§ **Problem description**
Every line from the one containing "(hs : m.state = .broken)" to the one containing "[lineRequest_of_broken he hs]; exact ok" in the records below, both included, must be set down exactly, and no other line.

§ **Data for processing**
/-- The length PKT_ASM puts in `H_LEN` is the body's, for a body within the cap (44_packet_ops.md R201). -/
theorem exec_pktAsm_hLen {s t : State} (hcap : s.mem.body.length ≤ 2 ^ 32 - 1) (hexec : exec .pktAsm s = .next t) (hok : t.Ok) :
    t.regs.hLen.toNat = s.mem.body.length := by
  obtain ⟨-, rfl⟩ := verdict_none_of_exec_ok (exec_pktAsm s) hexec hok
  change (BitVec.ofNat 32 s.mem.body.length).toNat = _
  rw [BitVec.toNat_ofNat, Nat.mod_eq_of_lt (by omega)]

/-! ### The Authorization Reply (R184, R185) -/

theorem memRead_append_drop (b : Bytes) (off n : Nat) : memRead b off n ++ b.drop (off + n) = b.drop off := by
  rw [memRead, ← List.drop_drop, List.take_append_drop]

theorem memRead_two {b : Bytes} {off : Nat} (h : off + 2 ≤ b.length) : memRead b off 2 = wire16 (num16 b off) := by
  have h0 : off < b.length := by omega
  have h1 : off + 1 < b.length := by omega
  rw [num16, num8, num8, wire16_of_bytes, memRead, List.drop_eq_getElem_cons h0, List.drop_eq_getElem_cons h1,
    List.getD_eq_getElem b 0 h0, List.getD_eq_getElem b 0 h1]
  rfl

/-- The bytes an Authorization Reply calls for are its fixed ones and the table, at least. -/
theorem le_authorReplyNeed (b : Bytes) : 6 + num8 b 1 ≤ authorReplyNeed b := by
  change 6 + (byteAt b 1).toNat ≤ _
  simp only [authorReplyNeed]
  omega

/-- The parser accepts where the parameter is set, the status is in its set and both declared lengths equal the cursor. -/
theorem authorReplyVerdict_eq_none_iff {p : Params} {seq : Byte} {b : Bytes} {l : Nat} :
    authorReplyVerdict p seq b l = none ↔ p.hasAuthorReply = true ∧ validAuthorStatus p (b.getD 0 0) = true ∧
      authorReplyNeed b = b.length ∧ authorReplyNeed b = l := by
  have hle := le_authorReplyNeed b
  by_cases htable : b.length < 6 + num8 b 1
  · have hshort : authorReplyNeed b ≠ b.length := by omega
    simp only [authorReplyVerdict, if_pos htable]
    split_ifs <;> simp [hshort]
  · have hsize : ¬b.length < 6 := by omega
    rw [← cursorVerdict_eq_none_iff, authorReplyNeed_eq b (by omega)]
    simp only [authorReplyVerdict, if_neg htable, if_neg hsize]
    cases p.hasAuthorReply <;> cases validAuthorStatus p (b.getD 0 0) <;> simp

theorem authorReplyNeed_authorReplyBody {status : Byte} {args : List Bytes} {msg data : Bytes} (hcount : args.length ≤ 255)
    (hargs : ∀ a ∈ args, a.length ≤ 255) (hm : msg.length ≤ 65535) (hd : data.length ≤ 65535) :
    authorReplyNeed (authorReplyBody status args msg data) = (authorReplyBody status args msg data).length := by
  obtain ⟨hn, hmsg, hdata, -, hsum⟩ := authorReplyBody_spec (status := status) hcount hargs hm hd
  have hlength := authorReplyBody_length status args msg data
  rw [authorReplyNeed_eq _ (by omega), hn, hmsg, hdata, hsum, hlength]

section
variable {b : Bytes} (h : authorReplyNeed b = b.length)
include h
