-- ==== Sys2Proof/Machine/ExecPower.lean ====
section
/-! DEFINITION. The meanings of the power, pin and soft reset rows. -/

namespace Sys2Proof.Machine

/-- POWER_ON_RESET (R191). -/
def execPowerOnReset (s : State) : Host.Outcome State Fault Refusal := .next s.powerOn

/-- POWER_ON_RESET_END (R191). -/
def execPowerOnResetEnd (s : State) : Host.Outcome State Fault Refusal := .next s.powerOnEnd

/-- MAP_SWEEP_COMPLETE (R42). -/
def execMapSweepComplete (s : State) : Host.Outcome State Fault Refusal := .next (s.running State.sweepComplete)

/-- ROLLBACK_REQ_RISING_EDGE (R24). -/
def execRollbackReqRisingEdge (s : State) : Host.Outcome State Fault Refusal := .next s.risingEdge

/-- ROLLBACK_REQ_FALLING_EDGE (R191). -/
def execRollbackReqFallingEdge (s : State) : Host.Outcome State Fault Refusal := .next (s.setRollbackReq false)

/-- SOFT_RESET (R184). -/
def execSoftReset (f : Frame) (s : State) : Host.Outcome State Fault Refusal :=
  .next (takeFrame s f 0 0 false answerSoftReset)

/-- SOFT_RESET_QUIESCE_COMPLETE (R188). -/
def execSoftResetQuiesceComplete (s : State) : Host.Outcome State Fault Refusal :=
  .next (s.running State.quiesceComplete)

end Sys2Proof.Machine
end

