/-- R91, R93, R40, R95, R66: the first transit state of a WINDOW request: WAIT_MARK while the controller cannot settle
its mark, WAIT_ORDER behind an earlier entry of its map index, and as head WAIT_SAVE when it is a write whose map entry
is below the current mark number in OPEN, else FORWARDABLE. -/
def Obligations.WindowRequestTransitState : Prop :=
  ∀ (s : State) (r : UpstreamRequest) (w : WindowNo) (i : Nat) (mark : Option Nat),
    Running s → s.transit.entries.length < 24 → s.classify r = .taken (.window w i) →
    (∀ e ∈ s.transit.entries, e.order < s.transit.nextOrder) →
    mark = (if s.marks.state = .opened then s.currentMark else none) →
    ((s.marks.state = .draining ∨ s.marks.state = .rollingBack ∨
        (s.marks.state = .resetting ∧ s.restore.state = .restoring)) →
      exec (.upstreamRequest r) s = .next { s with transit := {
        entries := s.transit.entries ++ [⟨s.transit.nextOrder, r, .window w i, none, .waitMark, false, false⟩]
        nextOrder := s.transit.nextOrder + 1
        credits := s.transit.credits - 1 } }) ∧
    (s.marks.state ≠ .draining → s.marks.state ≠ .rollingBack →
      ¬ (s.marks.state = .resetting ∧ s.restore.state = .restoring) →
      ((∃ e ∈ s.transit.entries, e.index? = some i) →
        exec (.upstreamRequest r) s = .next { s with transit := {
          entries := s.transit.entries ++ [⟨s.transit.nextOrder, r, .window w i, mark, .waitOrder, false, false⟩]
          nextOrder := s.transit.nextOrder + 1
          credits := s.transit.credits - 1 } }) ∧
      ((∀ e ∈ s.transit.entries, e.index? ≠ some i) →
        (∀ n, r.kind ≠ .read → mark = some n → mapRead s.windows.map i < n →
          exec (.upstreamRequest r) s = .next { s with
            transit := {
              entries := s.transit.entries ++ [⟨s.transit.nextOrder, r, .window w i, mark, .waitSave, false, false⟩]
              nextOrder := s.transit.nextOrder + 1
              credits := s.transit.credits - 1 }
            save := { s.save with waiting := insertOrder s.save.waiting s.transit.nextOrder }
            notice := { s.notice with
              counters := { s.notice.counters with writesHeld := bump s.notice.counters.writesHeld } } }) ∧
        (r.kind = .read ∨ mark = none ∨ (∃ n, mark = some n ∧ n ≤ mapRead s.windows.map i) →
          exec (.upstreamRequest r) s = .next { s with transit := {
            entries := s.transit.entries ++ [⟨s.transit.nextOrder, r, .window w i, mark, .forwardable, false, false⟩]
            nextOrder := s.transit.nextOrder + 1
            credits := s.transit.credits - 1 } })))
...
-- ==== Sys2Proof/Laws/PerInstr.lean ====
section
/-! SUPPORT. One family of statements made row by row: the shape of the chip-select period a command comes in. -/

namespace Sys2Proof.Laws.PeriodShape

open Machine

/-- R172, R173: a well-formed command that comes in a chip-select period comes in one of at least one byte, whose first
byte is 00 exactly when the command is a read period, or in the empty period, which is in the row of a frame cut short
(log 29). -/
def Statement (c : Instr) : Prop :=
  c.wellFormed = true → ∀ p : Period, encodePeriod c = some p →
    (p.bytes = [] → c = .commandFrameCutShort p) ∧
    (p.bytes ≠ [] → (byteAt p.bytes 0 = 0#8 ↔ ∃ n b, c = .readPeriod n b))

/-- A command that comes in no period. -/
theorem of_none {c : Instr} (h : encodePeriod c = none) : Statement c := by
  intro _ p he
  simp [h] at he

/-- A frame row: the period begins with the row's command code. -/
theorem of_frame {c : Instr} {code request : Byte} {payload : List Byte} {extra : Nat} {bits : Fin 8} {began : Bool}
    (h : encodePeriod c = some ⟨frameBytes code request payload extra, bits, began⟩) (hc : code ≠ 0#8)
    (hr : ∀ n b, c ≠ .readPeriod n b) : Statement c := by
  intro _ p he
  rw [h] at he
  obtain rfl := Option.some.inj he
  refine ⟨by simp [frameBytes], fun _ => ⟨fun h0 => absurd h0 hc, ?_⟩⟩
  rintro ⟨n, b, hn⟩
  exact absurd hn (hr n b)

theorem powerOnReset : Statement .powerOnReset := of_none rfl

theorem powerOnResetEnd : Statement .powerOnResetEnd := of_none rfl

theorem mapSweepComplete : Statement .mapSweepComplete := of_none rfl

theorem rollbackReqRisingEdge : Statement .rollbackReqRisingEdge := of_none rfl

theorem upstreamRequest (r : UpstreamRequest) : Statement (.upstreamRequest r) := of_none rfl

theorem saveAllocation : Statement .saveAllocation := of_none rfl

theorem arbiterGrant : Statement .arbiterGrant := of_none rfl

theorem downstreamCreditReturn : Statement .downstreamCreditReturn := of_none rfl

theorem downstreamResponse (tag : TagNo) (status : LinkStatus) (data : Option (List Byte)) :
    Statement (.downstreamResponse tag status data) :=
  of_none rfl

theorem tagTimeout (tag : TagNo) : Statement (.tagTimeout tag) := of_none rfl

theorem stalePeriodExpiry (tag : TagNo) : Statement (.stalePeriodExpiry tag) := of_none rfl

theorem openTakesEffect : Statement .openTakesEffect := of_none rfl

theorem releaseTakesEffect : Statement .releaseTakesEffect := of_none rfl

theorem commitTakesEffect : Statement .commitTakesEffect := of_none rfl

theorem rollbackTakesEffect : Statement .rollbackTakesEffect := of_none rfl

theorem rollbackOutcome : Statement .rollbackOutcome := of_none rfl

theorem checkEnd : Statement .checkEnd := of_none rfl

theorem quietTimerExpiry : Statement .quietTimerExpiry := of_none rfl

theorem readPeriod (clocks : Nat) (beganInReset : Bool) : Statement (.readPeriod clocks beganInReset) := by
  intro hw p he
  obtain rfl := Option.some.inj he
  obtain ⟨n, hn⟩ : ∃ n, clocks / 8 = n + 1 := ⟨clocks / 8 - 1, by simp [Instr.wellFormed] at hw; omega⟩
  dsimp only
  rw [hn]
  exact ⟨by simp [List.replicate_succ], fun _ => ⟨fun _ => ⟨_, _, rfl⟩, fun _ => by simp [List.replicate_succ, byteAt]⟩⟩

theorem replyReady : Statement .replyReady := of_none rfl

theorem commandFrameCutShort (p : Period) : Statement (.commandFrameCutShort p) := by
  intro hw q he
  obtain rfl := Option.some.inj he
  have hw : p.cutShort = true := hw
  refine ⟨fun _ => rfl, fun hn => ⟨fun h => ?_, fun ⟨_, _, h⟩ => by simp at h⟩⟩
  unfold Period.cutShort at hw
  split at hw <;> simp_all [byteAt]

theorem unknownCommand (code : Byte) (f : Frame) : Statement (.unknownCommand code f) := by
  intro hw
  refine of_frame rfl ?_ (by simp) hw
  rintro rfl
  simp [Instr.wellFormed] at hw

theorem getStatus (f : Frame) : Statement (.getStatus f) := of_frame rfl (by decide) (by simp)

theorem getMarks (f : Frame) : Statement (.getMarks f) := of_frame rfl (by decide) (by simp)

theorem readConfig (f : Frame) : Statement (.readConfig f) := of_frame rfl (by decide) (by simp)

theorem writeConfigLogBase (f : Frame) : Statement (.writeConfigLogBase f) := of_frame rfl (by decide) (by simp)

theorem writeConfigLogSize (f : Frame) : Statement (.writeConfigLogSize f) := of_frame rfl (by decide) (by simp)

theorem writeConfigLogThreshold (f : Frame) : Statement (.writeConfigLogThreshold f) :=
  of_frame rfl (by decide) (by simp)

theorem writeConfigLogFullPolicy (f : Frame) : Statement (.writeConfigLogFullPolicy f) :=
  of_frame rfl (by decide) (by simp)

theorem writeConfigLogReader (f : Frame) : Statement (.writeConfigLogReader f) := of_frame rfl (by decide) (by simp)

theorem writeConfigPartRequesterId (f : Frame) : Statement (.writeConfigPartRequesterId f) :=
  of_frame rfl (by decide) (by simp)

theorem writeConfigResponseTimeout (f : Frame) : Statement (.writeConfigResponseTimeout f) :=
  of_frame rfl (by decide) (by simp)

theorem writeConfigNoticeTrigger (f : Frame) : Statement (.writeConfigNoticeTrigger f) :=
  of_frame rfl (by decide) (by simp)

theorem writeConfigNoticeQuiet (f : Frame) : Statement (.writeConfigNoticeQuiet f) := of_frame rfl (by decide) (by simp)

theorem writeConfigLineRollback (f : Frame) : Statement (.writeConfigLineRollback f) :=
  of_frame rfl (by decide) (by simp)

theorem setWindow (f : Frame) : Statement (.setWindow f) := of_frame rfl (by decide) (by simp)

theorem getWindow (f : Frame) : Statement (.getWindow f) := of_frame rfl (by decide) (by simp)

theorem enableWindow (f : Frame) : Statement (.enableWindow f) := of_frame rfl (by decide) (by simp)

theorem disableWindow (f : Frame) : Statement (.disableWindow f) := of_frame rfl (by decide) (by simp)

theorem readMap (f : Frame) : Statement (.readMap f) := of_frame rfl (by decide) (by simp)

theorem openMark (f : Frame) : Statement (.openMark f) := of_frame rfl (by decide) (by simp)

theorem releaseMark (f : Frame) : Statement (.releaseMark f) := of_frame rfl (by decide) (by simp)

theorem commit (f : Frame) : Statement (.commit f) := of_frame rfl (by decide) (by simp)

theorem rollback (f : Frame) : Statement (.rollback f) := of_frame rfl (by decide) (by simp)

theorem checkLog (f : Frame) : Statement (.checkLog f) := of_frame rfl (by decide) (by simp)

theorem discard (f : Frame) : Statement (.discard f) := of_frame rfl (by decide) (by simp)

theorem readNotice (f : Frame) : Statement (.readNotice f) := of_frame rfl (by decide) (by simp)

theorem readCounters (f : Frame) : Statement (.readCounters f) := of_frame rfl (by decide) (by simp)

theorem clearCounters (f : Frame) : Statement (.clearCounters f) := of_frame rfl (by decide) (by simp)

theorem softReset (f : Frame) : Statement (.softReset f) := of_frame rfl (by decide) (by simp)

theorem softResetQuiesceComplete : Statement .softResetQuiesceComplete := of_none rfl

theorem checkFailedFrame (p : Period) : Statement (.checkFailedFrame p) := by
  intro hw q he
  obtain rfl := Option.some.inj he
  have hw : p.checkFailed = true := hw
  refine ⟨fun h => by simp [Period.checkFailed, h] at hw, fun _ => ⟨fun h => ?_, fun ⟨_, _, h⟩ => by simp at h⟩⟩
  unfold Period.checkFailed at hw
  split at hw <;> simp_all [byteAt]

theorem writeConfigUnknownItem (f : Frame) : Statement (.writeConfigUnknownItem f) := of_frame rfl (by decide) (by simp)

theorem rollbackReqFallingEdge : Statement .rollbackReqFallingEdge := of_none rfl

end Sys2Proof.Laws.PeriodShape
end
--
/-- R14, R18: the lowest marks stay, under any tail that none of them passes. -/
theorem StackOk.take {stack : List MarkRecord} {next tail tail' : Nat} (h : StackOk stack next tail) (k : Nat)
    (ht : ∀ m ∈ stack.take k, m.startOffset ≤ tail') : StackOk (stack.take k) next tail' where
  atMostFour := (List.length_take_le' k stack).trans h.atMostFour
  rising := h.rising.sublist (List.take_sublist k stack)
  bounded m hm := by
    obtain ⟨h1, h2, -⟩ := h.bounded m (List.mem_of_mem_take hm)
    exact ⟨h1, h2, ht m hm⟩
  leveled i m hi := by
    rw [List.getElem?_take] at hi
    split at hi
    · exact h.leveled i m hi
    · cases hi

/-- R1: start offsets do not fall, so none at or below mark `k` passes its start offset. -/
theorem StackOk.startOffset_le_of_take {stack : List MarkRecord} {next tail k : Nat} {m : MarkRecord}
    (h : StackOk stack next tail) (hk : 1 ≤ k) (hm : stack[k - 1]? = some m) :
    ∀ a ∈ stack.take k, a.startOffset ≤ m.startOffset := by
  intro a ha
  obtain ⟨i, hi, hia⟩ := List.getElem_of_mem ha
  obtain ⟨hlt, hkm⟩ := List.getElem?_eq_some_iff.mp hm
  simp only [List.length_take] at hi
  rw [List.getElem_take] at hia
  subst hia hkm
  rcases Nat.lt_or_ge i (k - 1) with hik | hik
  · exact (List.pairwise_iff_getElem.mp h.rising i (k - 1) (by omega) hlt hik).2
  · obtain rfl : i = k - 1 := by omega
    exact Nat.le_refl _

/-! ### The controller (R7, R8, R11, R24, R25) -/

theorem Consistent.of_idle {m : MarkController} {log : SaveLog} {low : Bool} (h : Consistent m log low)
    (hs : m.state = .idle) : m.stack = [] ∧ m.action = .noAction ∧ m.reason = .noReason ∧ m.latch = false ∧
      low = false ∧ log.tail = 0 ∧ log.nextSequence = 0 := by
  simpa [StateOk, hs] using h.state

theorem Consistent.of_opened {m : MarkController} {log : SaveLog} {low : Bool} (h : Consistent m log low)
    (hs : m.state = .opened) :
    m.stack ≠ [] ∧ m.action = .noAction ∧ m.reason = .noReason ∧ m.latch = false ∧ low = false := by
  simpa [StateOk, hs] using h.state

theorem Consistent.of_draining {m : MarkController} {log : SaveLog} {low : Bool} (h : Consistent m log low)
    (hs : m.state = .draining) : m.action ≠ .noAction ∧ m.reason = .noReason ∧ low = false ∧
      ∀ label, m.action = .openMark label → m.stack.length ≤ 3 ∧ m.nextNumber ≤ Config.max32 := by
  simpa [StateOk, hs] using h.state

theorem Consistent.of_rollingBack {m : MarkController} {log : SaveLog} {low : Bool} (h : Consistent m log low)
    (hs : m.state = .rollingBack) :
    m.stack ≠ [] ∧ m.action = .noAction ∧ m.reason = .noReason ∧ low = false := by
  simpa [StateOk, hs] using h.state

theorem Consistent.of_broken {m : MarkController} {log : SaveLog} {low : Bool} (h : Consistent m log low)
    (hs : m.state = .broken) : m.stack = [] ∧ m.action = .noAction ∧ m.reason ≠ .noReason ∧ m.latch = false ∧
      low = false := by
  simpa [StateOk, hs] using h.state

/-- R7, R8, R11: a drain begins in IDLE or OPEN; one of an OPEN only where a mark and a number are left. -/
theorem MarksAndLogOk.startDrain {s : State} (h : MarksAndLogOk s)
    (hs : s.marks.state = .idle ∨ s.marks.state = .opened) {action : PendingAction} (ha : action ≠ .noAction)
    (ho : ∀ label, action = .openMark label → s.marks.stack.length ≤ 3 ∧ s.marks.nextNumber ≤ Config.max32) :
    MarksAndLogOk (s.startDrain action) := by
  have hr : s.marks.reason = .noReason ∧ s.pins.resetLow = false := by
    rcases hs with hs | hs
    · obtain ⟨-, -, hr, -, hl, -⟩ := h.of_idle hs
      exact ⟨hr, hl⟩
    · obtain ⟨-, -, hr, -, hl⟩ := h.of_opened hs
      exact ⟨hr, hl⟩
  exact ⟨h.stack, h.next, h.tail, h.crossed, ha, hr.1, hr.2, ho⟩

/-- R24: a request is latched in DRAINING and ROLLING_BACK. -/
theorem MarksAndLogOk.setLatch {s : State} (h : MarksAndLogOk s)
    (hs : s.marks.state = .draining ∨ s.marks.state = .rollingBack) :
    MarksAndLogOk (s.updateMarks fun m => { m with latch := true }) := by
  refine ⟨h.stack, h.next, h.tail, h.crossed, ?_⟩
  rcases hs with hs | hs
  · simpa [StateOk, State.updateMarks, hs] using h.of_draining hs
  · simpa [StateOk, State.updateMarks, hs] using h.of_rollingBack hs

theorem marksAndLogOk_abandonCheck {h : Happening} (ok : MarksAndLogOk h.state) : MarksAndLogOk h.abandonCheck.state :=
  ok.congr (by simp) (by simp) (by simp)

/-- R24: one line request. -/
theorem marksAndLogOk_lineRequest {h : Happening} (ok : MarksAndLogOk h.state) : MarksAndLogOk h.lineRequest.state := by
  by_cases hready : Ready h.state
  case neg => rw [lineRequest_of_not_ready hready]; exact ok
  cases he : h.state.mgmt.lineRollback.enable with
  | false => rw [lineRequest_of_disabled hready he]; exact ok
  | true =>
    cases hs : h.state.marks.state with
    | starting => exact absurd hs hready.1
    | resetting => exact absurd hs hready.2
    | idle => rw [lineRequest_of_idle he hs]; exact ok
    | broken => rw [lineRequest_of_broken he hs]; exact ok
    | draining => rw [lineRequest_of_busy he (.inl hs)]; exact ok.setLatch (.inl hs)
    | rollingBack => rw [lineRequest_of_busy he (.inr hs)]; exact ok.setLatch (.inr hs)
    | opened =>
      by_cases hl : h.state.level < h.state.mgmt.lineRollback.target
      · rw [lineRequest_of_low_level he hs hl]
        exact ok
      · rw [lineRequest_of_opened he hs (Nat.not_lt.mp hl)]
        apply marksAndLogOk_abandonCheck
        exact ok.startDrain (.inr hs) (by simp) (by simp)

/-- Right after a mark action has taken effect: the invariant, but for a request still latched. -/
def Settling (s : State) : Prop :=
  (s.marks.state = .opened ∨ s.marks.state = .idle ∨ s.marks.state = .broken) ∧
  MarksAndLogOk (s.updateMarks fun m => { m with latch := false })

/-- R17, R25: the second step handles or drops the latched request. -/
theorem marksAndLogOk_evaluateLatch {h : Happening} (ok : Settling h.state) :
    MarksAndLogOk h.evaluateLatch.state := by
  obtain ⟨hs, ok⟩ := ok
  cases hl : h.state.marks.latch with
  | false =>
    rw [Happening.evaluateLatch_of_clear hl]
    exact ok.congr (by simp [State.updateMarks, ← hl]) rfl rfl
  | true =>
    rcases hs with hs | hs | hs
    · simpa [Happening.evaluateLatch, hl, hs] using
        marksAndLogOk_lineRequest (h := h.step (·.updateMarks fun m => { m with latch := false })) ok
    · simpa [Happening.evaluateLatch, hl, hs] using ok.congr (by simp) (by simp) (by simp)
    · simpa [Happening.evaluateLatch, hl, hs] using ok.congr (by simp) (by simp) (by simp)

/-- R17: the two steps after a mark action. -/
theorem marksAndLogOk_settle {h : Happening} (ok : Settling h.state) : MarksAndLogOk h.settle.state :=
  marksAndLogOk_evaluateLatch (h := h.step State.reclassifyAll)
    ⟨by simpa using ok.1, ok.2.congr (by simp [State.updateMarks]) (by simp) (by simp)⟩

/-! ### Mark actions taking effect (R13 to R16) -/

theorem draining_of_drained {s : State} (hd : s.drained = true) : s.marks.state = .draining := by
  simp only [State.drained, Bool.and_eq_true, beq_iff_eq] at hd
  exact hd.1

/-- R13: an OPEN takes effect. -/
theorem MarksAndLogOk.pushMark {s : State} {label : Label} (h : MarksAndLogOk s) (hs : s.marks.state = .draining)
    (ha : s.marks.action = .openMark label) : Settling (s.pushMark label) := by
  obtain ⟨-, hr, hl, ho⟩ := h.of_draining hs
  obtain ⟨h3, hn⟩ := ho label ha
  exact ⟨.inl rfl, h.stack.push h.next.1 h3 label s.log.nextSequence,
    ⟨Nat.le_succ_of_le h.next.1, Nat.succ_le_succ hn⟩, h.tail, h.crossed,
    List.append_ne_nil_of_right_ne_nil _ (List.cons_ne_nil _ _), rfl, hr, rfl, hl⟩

§ **Solved exercise**
    (hs : m.state = .broken) : m.stack = [] ∧ m.action = .noAction ∧ m.reason ≠ .noReason ∧ m.latch = false ∧
      low = false := by
  simpa [StateOk, hs] using h.state

/-- R7, R8, R11: a drain begins in IDLE or OPEN; one of an OPEN only where a mark and a number are left. -/
theorem MarksAndLogOk.startDrain {s : State} (h : MarksAndLogOk s)
    (hs : s.marks.state = .idle ∨ s.marks.state = .opened) {action : PendingAction} (ha : action ≠ .noAction)
    (ho : ∀ label, action = .openMark label → s.marks.stack.length ≤ 3 ∧ s.marks.nextNumber ≤ Config.max32) :
    MarksAndLogOk (s.startDrain action) := by
  have hr : s.marks.reason = .noReason ∧ s.pins.resetLow = false := by
    rcases hs with hs | hs
    · obtain ⟨-, -, hr, -, hl, -⟩ := h.of_idle hs
      exact ⟨hr, hl⟩
    · obtain ⟨-, -, hr, -, hl⟩ := h.of_opened hs
      exact ⟨hr, hl⟩
  exact ⟨h.stack, h.next, h.tail, h.crossed, ha, hr.1, hr.2, ho⟩

/-- R24: a request is latched in DRAINING and ROLLING_BACK. -/
theorem MarksAndLogOk.setLatch {s : State} (h : MarksAndLogOk s)
    (hs : s.marks.state = .draining ∨ s.marks.state = .rollingBack) :
    MarksAndLogOk (s.updateMarks fun m => { m with latch := true }) := by
  refine ⟨h.stack, h.next, h.tail, h.crossed, ?_⟩
  rcases hs with hs | hs
  · simpa [StateOk, State.updateMarks, hs] using h.of_draining hs
  · simpa [StateOk, State.updateMarks, hs] using h.of_rollingBack hs

theorem marksAndLogOk_abandonCheck {h : Happening} (ok : MarksAndLogOk h.state) : MarksAndLogOk h.abandonCheck.state :=
  ok.congr (by simp) (by simp) (by simp)

/-- R24: one line request. -/
theorem marksAndLogOk_lineRequest {h : Happening} (ok : MarksAndLogOk h.state) : MarksAndLogOk h.lineRequest.state := by
  by_cases hready : Ready h.state
  case neg => rw [lineRequest_of_not_ready hready]; exact ok
  cases he : h.state.mgmt.lineRollback.enable with
  | false => rw [lineRequest_of_disabled hready he]; exact ok
  | true =>
    cases hs : h.state.marks.state with
    | starting => exact absurd hs hready.1
    | resetting => exact absurd hs hready.2
    | idle => rw [lineRequest_of_idle he hs]; exact ok
    | broken => rw [lineRequest_of_broken he hs]; exact ok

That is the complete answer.